Tobie 6, 2-18

Le poisson

Père Benoît M. Billot

Le chemin de Tobie, Initiation et guérison, p. 88s

          L’ange lui dit : Attrape-le, maîtrise-le ! Tobie doit réagir dans la seconde, sans avoir le temps de réfléchir. Mais il n’a peut-être pas l’habitude de décider. C’est pourquoi la voix ferme d’Azarias se fait entendre. Le jeune homme obéit immédiatement. Ce n’est ni un acte de bravoure, ni une décision raisonnablement mûrie, mais un acte de foi : il a eu confiance en son accompagnateur et s’en est trouvé plus fort.

          Tel est le premier grand combat de Tobie. Un combat initiatique auquel personne ne saurait échapper. C’est un passage obligé de toute vie spirituelle. Heureux qui accueille, en cet instant, la présence de l‘ange, la parole d’un tiers, ou la voix intérieure. Azarias est là, en effet, pour lui conseiller fermement : Attrape-le, maîtrise-le ! Toute la suite va en découler, avec les fruits de guérisons que le garçon pourra cueillir. Tobie a rendez-vous avec lui-même. Le récit exprime, de façon symbolique, cette rencontre, la première, du jeune homme avec des couches de sa personnalité qu’il ne soupçonnait pas.

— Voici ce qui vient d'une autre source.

-- ==== Sys2Proof/Laws/PerInstr.lean ====
section
/-! SUPPORT. A statement about every command as it is written: which of its data the outside may choose freely. -/

namespace Sys2Proof.Laws.CarriedBody

/-- The service body that a command carries, if it is a service record. -/
def bodyOf : Instr → Option (List Byte)
  | .hardwareReset _ _ _ => none
  | .cycleFrameArrival _ _ => none
  | .cycleTimerExpiry _ => none
  | .valveBankGrant => none
  | .unclampCeilingExpiry _ => none
  | .clampCeilingExpiry _ => none
  | .dropCeilingExpiry _ => none
  | .drainCeilingExpiry => none
  | .shiftCeilingExpiry => none
  | .wiggleTimerExpiry => none
  | .waitCeilingExpiry => none
  | .pauseEnd => none
  | .queuedProgramStart => none
  | .lubeIntervalExpiry => none
  | .returnFrameArrival _ => none
  | .activationCeilingExpiry => none
  | .estopOpening => none
  | .estopClosing => none
  | .handwheelEdge _ _ => none
  | .storeVerified => none
  | .storeMismatch => none
  | .storeCeilingExpiry => none
  | .readInfo body => some body
  | .writeSegment body => some body
  | .readSegment body => some body
  | .commit body _ => some body
  | .store body => some body
  | .start body => some body
  | .stop body => some body
  | .recover body _ => some body
  | .restart body => some body
  | .readFlags body => some body
  | .clearFlags body => some body
  | .setMask body => some body
  | .coolantTrigger body => some body
  | .coolantStop body => some body
  | .compTrigger body => some body
  | .growthZero body => some body
  | .clearFault body => some body
  | .readState body => some body
  | .unknownKind _ body => some body

/-- A command is well formed exactly where the service body that it carries, if any, has at most 48 bytes (11.2). -/
def Statement (i : Instr) : Prop := WellFormed i = true ↔ ∀ b, bodyOf i = some b → b.length ≤ 48

theorem hardwareReset (estopOpen phaseA phaseB : Bool) :
    Statement (.hardwareReset estopOpen phaseA phaseB) := by simp [Statement, WellFormed, bodyOf]

theorem cycleFrameArrival (bytes : List Byte) (claimOrder : List ClampAxis) :
    Statement (.cycleFrameArrival bytes claimOrder) := by simp [Statement, WellFormed, bodyOf]

theorem cycleTimerExpiry (inp : ExpiryInput) :
    Statement (.cycleTimerExpiry inp) := by simp [Statement, WellFormed, bodyOf]

theorem valveBankGrant : Statement .valveBankGrant := by simp [Statement, WellFormed, bodyOf]

theorem unclampCeilingExpiry (a : ClampAxis) :
    Statement (.unclampCeilingExpiry a) := by simp [Statement, WellFormed, bodyOf]

theorem clampCeilingExpiry (a : ClampAxis) :
    Statement (.clampCeilingExpiry a) := by simp [Statement, WellFormed, bodyOf]

theorem dropCeilingExpiry (a : ClampAxis) :
    Statement (.dropCeilingExpiry a) := by simp [Statement, WellFormed, bodyOf]

theorem drainCeilingExpiry : Statement .drainCeilingExpiry := by simp [Statement, WellFormed, bodyOf]

theorem shiftCeilingExpiry : Statement .shiftCeilingExpiry := by simp [Statement, WellFormed, bodyOf]

theorem wiggleTimerExpiry : Statement .wiggleTimerExpiry := by simp [Statement, WellFormed, bodyOf]

theorem waitCeilingExpiry : Statement .waitCeilingExpiry := by simp [Statement, WellFormed, bodyOf]

theorem pauseEnd : Statement .pauseEnd := by simp [Statement, WellFormed, bodyOf]

theorem queuedProgramStart : Statement .queuedProgramStart := by simp [Statement, WellFormed, bodyOf]

theorem lubeIntervalExpiry : Statement .lubeIntervalExpiry := by simp [Statement, WellFormed, bodyOf]

theorem returnFrameArrival (bytes : List Byte) :
    Statement (.returnFrameArrival bytes) := by simp [Statement, WellFormed, bodyOf]

theorem activationCeilingExpiry : Statement .activationCeilingExpiry := by simp [Statement, WellFormed, bodyOf]

theorem estopOpening : Statement .estopOpening := by simp [Statement, WellFormed, bodyOf]

theorem estopClosing : Statement .estopClosing := by simp [Statement, WellFormed, bodyOf]

theorem handwheelEdge (phaseA phaseB : Bool) :
    Statement (.handwheelEdge phaseA phaseB) := by simp [Statement, WellFormed, bodyOf]

theorem storeVerified : Statement .storeVerified := by simp [Statement, WellFormed, bodyOf]

theorem storeMismatch : Statement .storeMismatch := by simp [Statement, WellFormed, bodyOf]

theorem storeCeilingExpiry : Statement .storeCeilingExpiry := by simp [Statement, WellFormed, bodyOf]

theorem readInfo (body : List Byte) : Statement (.readInfo body) := by simp [Statement, WellFormed, bodyOf, bodyFits]

theorem writeSegment (body : List Byte) :
    Statement (.writeSegment body) := by simp [Statement, WellFormed, bodyOf, bodyFits]

theorem readSegment (body : List Byte) :
    Statement (.readSegment body) := by simp [Statement, WellFormed, bodyOf, bodyFits]

theorem commit (body : List Byte) (claimOrder : List ClampAxis) :
    Statement (.commit body claimOrder) := by simp [Statement, WellFormed, bodyOf, bodyFits]

theorem store (body : List Byte) : Statement (.store body) := by simp [Statement, WellFormed, bodyOf, bodyFits]

theorem start (body : List Byte) : Statement (.start body) := by simp [Statement, WellFormed, bodyOf, bodyFits]

theorem stop (body : List Byte) : Statement (.stop body) := by simp [Statement, WellFormed, bodyOf, bodyFits]

theorem recover (body : List Byte) (claimOrder : List ClampAxis) :
    Statement (.recover body claimOrder) := by simp [Statement, WellFormed, bodyOf, bodyFits]

theorem restart (body : List Byte) : Statement (.restart body) := by simp [Statement, WellFormed, bodyOf, bodyFits]

theorem readFlags (body : List Byte) :
    Statement (.readFlags body) := by simp [Statement, WellFormed, bodyOf, bodyFits]

theorem clearFlags (body : List Byte) :
    Statement (.clearFlags body) := by simp [Statement, WellFormed, bodyOf, bodyFits]

theorem setMask (body : List Byte) : Statement (.setMask body) := by simp [Statement, WellFormed, bodyOf, bodyFits]

theorem coolantTrigger (body : List Byte) :
    Statement (.coolantTrigger body) := by simp [Statement, WellFormed, bodyOf, bodyFits]

theorem coolantStop (body : List Byte) :
    Statement (.coolantStop body) := by simp [Statement, WellFormed, bodyOf, bodyFits]

theorem compTrigger (body : List Byte) :
    Statement (.compTrigger body) := by simp [Statement, WellFormed, bodyOf, bodyFits]

theorem growthZero (body : List Byte) :
    Statement (.growthZero body) := by simp [Statement, WellFormed, bodyOf, bodyFits]

theorem clearFault (body : List Byte) :
    Statement (.clearFault body) := by simp [Statement, WellFormed, bodyOf, bodyFits]

theorem readState (body : List Byte) :
    Statement (.readState body) := by simp [Statement, WellFormed, bodyOf, bodyFits]

theorem unknownKind (n : Fin 237) (body : List Byte) :
    Statement (.unknownKind n body) := by simp [Statement, WellFormed, bodyOf, bodyFits]

end Sys2Proof.Laws.CarriedBody
end

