theorem reevaluate_within (s : State) : Within [.gear] s (reevaluate s) := by
  rcases reevaluate_cases s with ⟨r, -, h⟩ | ⟨-, h⟩
  · exact h ▸ enterEngaged_within r s
  · exact h ▸ enterUnknown_within s

theorem reevaluateKeeping_within (s : State) : Within [.gear] s (reevaluateKeeping s) := by
  unfold reevaluateKeeping
  split
  · split
    · exact .refl _ s
    · exact enterEngaged_within _ s
  · exact enterUnknown_within s

theorem beginChange_within (r : Range) (s : State) : Within [.gear, .coolant] s (beginChange r s) :=
  (within_gear s _).comp (announce_within _ _)

theorem actOnRequest_within (r : Range) (s : State) : Within [.gear, .coolant, .flags] s (actOnRequest r s) := by
  unfold actOnRequest
  split
  · split
    · exact (raise_within _ s).mono (by decide)
    · exact (beginChange_within r s).mono (by decide)
  · exact (beginChange_within r s).mono (by decide)
  all_goals first
    | exact (within_gear s _).mono (by decide)
    | exact (raise_within _ s).mono (by decide)

theorem rangeRequestWork_within (f : CycleFrame) (s : State) :
    Within [.gear, .coolant, .flags] s (rangeRequestWork f s) := by
  unfold rangeRequestWork
  dsimp only
  split
  · split
    · exact (within_gear s _).comp (actOnRequest_within _ _) |>.mono (by decide)
    · exact (within_gear s _).mono (by decide)
  · exact (within_gear s _).mono (by decide)

theorem forksChanged_within (f : PerFork Bool) (s : State) : Within [.gear, .flags] s (forksChanged f s) := by
  have lost (t : State) : Within [.gear, .flags] t (raise .gearFault (enterUnknown
      { t with gear := { t.gear with forkLoss := true } })) :=
    ((within_gear t _).comp (enterUnknown_within _)).comp (raise_within _ _) |>.mono (by decide)
  have dropped (t : State) : Within [.gear, .flags] t (raise .gearFault
      { t with gear := { t.gear with engaged := none } }) := (within_gear t _).comp (raise_within _ _)
  have copied : Within [.gear, .flags] s { s with gear := { s.gear with forks := f } } :=
    (within_gear s _).mono (by decide)
  unfold forksChanged
  dsimp only
  split
  · split
    · exact copied.trans (lost _)
    · exact copied
  iterate 3
    split
    · exact copied.trans (dropped _)
    · exact copied
  · split
    · exact copied.trans ((within_gear _ _).mono (by decide))
    · exact copied
  · exact copied
  · exact copied

theorem enterDraining_within (s : State) : Within [.gear] s (enterDraining s) := by
  unfold enterDraining
  split
  · split
    · exact within_gear s _
    · exact .refl _ s
  · exact .refl _ s

theorem spindleOutputWork_within (held : Option CycleFrame) (s : State) :
    Within [.gear] s (spindleOutputWork held s) := (within_gear s _).trans (enterDraining_within _)

theorem interlockWork_within (taken : Option CycleFrame) (s : State) : Within [.gear] s (interlockWork taken s) := by
  unfold interlockWork
  split
  · split
    · exact within_gear s _
    · exact .refl _ s
  · exact .refl _ s
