-- ==== Sys2Proof/Syntax.lean ====
section
/-!
DEFINITION. The commands of the module: one constructor per row of the table of steps. Instruction rows carry the
processor and the fields of their format (spec 03, R40, with the bits that R69 wants zero); event rows carry what
the event is about and what reaches the module from outside with it.
-/
namespace Sys2Proof

/-- Format RR of R40 without its function code, which the row gives; `z` is bits [11:0] (R41). -/
structure RR where
  rd : BitVec 5
  ra : BitVec 5
  rb : BitVec 5
  z  : BitVec 12
deriving DecidableEq, Repr

/-- Format RR with its function field [24:12], for the opcodes that have one instruction (JR, SEGIX). -/
structure RRF where
  rd : BitVec 5
  ra : BitVec 5
  rb : BitVec 5
  fn : BitVec 13
  z  : BitVec 12
deriving DecidableEq, Repr

/-- Format RI of R40. -/
structure RI where
  rd  : BitVec 5
  ra  : BitVec 5
  imm : BitVec 30
deriving DecidableEq, Repr

/-- Format M of R40. -/
structure MF where
  rd   : BitVec 5
  ra   : BitVec 5
  seg  : BitVec 4
  disp : BitVec 26
deriving DecidableEq, Repr

/-- Format B of R40. -/
structure BF where
  test : BitVec 5
  cond : BitVec 4
  disp : BitVec 31
deriving DecidableEq, Repr

/-- An instruction of the floating group: format RR and the format bit P (R98). -/
structure FR where
  rd : BitVec 5
  ra : BitVec 5
  rb : BitVec 5
  p  : Bool
  z  : BitVec 12
deriving DecidableEq, Repr

/-- FMA (R100): the third source rc and the bits [19:15] and [11:0] that must be zero. -/
structure F4 where
  rd : BitVec 5
  ra : BitVec 5
  rb : BitVec 5
  rc : BitVec 5
  z5 : BitVec 5
  p  : Bool
  z  : BitVec 12
deriving DecidableEq, Repr

/-- BAR and PBAR (R94): `fnHi` is fn[12:4], `store` the kind, `sc` the scope. -/
structure BarF where
  rd : BitVec 5
  ra : BitVec 5
  rb : BitVec 5
  fnHi : BitVec 9
  store : Bool
  sc : BitVec 2
  z  : BitVec 12
deriving DecidableEq, Repr

/-- CMO (R109): format M without rd, which selects the operation. -/
structure CmoF where
  ra   : BitVec 5
  seg  : BitVec 4
  disp : BitVec 26
deriving DecidableEq, Repr

/-- CMR (R110): the segment fn[12:9] and the bits fn[8:4] and [11:0] that must be zero. -/
structure CmrF where
  rd  : BitVec 5
  ra  : BitVec 5
  rb  : BitVec 5
  seg : BitVec 4
  fnMid : BitVec 5
  z   : BitVec 12
deriving DecidableEq, Repr

/-- The path on which an agent reaches a register: a processor through device space, the manager or host through
PF BAR0, a virtual function through its BAR0 (R300, R541). -/
inductive Via where
  | proc (p : BitVec 6)
  | pf
  | vf (i : BitVec 6)
deriving DecidableEq, Repr

/-- Who uses the queue machinery (R353, R378, R452). -/
inductive Client where
  | via (v : Via)
  | engine (e : BitVec 4)
  | mbova
deriving DecidableEq, Repr

/-- Who may send a request to a home (R204): a cluster, the host through the CXL block, a member of the coherence
group, or an uncached agent under its master ID (R13). -/
inductive Agent where
  | cluster (k : BitVec 3)
  | host
  | member (i : BitVec 4)
  | unc (m : BitVec 12)
deriving DecidableEq, Repr

/-- The routing registers whose event sets PEND of a cluster line (R139). -/
inductive IntSrc where
  | cc (k : BitVec 3)
  | sp (k : BitVec 3)
  | tun
  | cxl
  | chq (i : BitVec 9)
  | elc
  | cob
  | mbg
  | flt
  | pew
deriving DecidableEq, Repr

/-- The blocks that hold a first-error capture (R475). -/
inductive Blk where
  | clu (k : BitVec 3)
  | cc (k : BitVec 3)
  | ms (s : BitVec 3)
  | tun
  | cxl
  | chan (e : BitVec 4)
  | elc
  | cob
  | zn
  | mbv (l : BitVec 3)
  | mbg
  | brs
  | pew
deriving DecidableEq, Repr

/-- The snapshots of R502: which counters one REQ captures. -/
inductive SnapBlk where
  | dir | err | tun | chq | elc | cob | zn | mbg | flt | pew | clk
  | mbv (l : BitVec 3)
  | core (p : BitVec 6)
deriving DecidableEq, Repr

/-- MetaField and MetaValue of a CXL.mem request, as R317 reads them. -/
inductive Meta where
  | noop | i | s | a
deriving DecidableEq, Repr

/-- The host snoops of R297. -/
inductive Snoop where
  | data | inv | cur
deriving DecidableEq, Repr

/-- The reference clocks (R498). -/
inductive RefClk where
  | cxl | mbv | svc
deriving DecidableEq, Repr

/-- The clock islands (R497). -/
inductive Island where
  | core (n : Nat)
  | hub (k : BitVec 3)
  | network (d : Nat)
  | memctl (s : BitVec 3)
  | engines (g : BitVec 2)
  | io
  | cxl
  | mbova
  | brass
deriving DecidableEq, Repr

/-- What the board and the silicon bring to a rise of PWROK: the strap bits and whether 8 periods agreed (R525), the
Brass units that pass their self-test (R472), the cores whose comparator fails (R290), the channels that fail
training (R510). -/
structure Boot where
  straps  : BitVec 24
  stable  : Bool
  brassOk : BitVec 3
  cmpBad  : BitVec 72
  chanBad : BitVec 64
deriving DecidableEq, Repr

/-- A message that arrives over Mbova, less its link fields (R437, R446): source node, tag, status, poison, words. -/
structure RMsg where
  src    : BitVec 14
  tag    : BitVec 16
  status : BitVec 8
  pois   : Bool
  words  : List (BitVec 48)
deriving DecidableEq, Repr

/-- One reading of the sensors (R528): temperature per group in quarter degrees, mV per rail, 0.1 A per rail. -/
structure Sensors where
  temp : List Int
  volt : List Nat
  curr : List Nat
deriving DecidableEq, Repr

/-- The location a register access names: device space (BAR0 at the same offset), a doorbell page of BAR2, or the
mask of an MSI-X vector in BAR4 (R300). -/
inductive RegAddr where
  | dev (off : Nat)
  | db (page : BitVec 10) (off : Nat)
  | msix (vec : BitVec 11)
deriving DecidableEq, Repr
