/-- The directory entry of a line (R203): free where none is listed. -/
def State.dirOf (s : State) (l : Nat) : Dir := spGetD {} s.dir l

/-- Set a directory entry; one in state I is unlisted unless a transaction keeps it busy. -/
def State.setDir (s : State) (l : Nat) (d : Dir) : State :=
  if d.st = .free ∧ d.opens = 0 ∧ d.txn.isNone then { s with dir := spDel s.dir l } else { s with dir := spIns s.dir l d }

/-- Is an agent recorded as a sharer (R203)? -/
def Dir.shares (d : Dir) : Agent → Bool
  | .cluster k => d.shr.getLsbD k.toNat
  | .host => d.h
  | .member i => d.grp.getLsbD i.toNat
  | .unc _ => false

/-- Is an agent the recorded owner? -/
def Dir.owns (d : Dir) : Agent → Bool
  | .cluster k => decide (d.owner = .clu k)
  | .host => decide (d.owner = .host)
  | .member i => decide (d.owner = .member i)
  | .unc _ => false

/-- Record or remove a sharer. -/
def Dir.share (d : Dir) (a : Agent) (b : Bool) : Dir :=
  match a with
  | .cluster k => { d with shr := setBit d.shr k.toNat b }
  | .host => { d with h := b }
  | .member i => { d with grp := setBit d.grp i.toNat b }
  | .unc _ => d

/-- The owner field for an agent. -/
def agentOwn : Agent → Own
  | .cluster k => .clu k
  | .host => .host
  | .member i => .member i
  | .unc _ => .none

/-- The agent an owner field names. -/
def Own.agent : Own → Option Agent
  | .clu k => some (.cluster k)
  | .host => some .host
  | .member i => some (.member i)
  | _ => Option.none

/-- The clusters and members recorded as sharers, but one agent (R205). The host is taken back by BISnp (R215). -/
def Dir.sharers (d : Dir) (but : Agent) : List Agent :=
  ((List.range 8).filterMap fun k => if d.shr.getLsbD k ∧ Agent.cluster (BitVec.ofNat 3 k) ≠ but then
      some (Agent.cluster (BitVec.ofNat 3 k)) else none) ++
  ((List.range 16).filterMap fun i => if d.grp.getLsbD i ∧ Agent.member (BitVec.ofNat 4 i) ≠ but then
      some (Agent.member (BitVec.ofNat 4 i)) else none)

/-- No sharer of any kind is recorded. -/
def Dir.noSharer (d : Dir) : Bool := decide (d.shr = 0) && decide (d.grp = 0) && !d.h

/-- The data a home reads for a request: the array, or what came from a remote home (R217). -/
def State.homeData (s : State) (l : Nat) (master : Nat) : List Byte × Bool × State :=
  if l < 2 ^ 44 then s.arrayRead l [] master
  else match (s.dirOf l).rdat with
    | some (d, p) => (d, p, s)
    | none => (List.replicate 96 0, true, s)

/-- A home merges bytes of a line: into its array, or into what the module holds of a member's line (R205, R217). -/
def State.homeMerge (s : State) (l : Nat) (bs : List Host.Cell) (p : Bool) (master : Nat := 0x603) : State :=
  if l < 2 ^ 44 then s.arrayWrite l bs p master
  else
    let (old, q) := (s.dirOf l).rdat.getD (List.replicate 96 0, false)
    let full : Bool := decide ((List.range 96).all fun o => (spGet bs o).isSome)
    { s with dir := spIns s.dir l { s.dirOf l with rdat := some (overlay 0 old bs, p || (q && !full)), rw := true } }

/-- A home writes a whole line. -/
def State.homeWrite (s : State) (l : Nat) (d : List Byte) (p : Bool) : State := s.homeMerge l (cellsAt 0 d) p

/-- The module gives a member's line back to its home (R217): WB with the data where some agent of the module wrote it, otherwise
EvC. -/
def State.remoteBack (s : State) (l : Nat) (wrote : Bool) : State :=
  if l < 2 ^ 44 then s
  else
    let node := s.memNode (l / 2 ^ 44 - 1)
    let a := 96 * (l % 2 ^ 44)
    match (s.dirOf l).rdat with
    | some (d, p) => if wrote || (s.dirOf l).rw then s.coh node true 3 a 0 d p 0 else s.coh node true 4 a 0 [] false 0
    | none => s.coh node true 4 a 0 [] false 0

/-- Send Inv to a list of holders on behalf of a requester (R205). -/
def State.sendInvs (s : State) (l : Nat) (req : Agent) (own : Bool) : List Agent → State
  | [] => s
  | a :: as => (s.send { src := s.homeNode l, dst := .ag a, kind := .inv, line := l, req := req, owner := own }).sendInvs l req own as

/-- A request that the home completes itself is done (R208): a CMO's processor counts it, a posted line or a host or
member request gets its answer. -/
def State.homeDone (s : State) (m : Msg) : State :=
  match m.req with
  | .cluster _ =>
    if m.tag = 0 then s
    else if m.tag < 100 then s.modProc (BitVec.ofNat 6 (m.tag - 1)) fun q => { q with cmos := q.cmos - 1 }
    else s.send { src := s.homeNode m.line, dst := .ag m.req, kind := .done, line := m.line, req := m.req, tag := m.tag }
  | .host => s.send { src := s.homeNode m.line, dst := .ag .host, kind := .done, line := m.line, req := .host, tag := m.tag }
  | .member i => s.coh (s.memNode i.toNat) false 15 (96 * (m.line % 2 ^ 44)) 0 [] false 0
  | .unc _ => s

/-- The home answers Retry (R209): its shift register moves, the count it draws from 32 to 256 is a free value. -/
def State.sendRetry (s : State) (m : Msg) : State :=
  let st := s.sliceOf m.line
  let cyc := 32 + Config.freeNat s.free % 225
  let s := s.tick1.modStack st fun k =>
    { k with lfsr := lfsrStep k.lfsr, retries := satAdd 24 k.retries 1,
             resv := if m.sticky ∧ !(k.resv.any fun x => x.line = m.line ∧ x.req = m.req) then
                 k.resv ++ [⟨m.line, m.req, s.ticks⟩] else k.resv }
  s.send { m with src := s.homeNode m.line, dst := .ag m.req, kind := .retry cyc, orig := some m.kind }

/-- The slice's queue holds 64 waiting requests; a further one gets Retry (R205 note c). -/
def State.enqueue (s : State) (m : Msg) : State :=
  let st := s.sliceOf m.line
  if (s.stack st).queue.length < 64 then s.modStack st fun k => { k with queue := k.queue ++ [m] } else s.sendRetry m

On peut très bien penser ici au face à face de Jésus avec Satan, au désert, ou à la lutte nocturne de Jacob avec l’ange.

          Bien des spirituels chrétiens rappellent que, dans les Eglises primitives, le Christ était souvent représenté par un poisson, Iktus en grec. On pouvait lire ainsi : Iesus Christos Theou Uios Soter (Jésus-Christ, Fils de Dieu, Sauveur). On peut en effet, dans une interprétation chrétienne du texte, voir dans ce monstre des profondeurs, un symbole du Christ cherchant à attirer Tobie à lui. Cette façon de voir rencontre un courant de réflexion contemporain qui se prépare à l’accueillir dans les sphères obscures et hésitantes de l’être humain, comme dans la simplicité quotidienne des petits événements de la vie. En témoigne le litre du livre de Christian Bobin, Le Très-Bas, en complément du titre traditionnel donné à Dieu, le Très-Haut.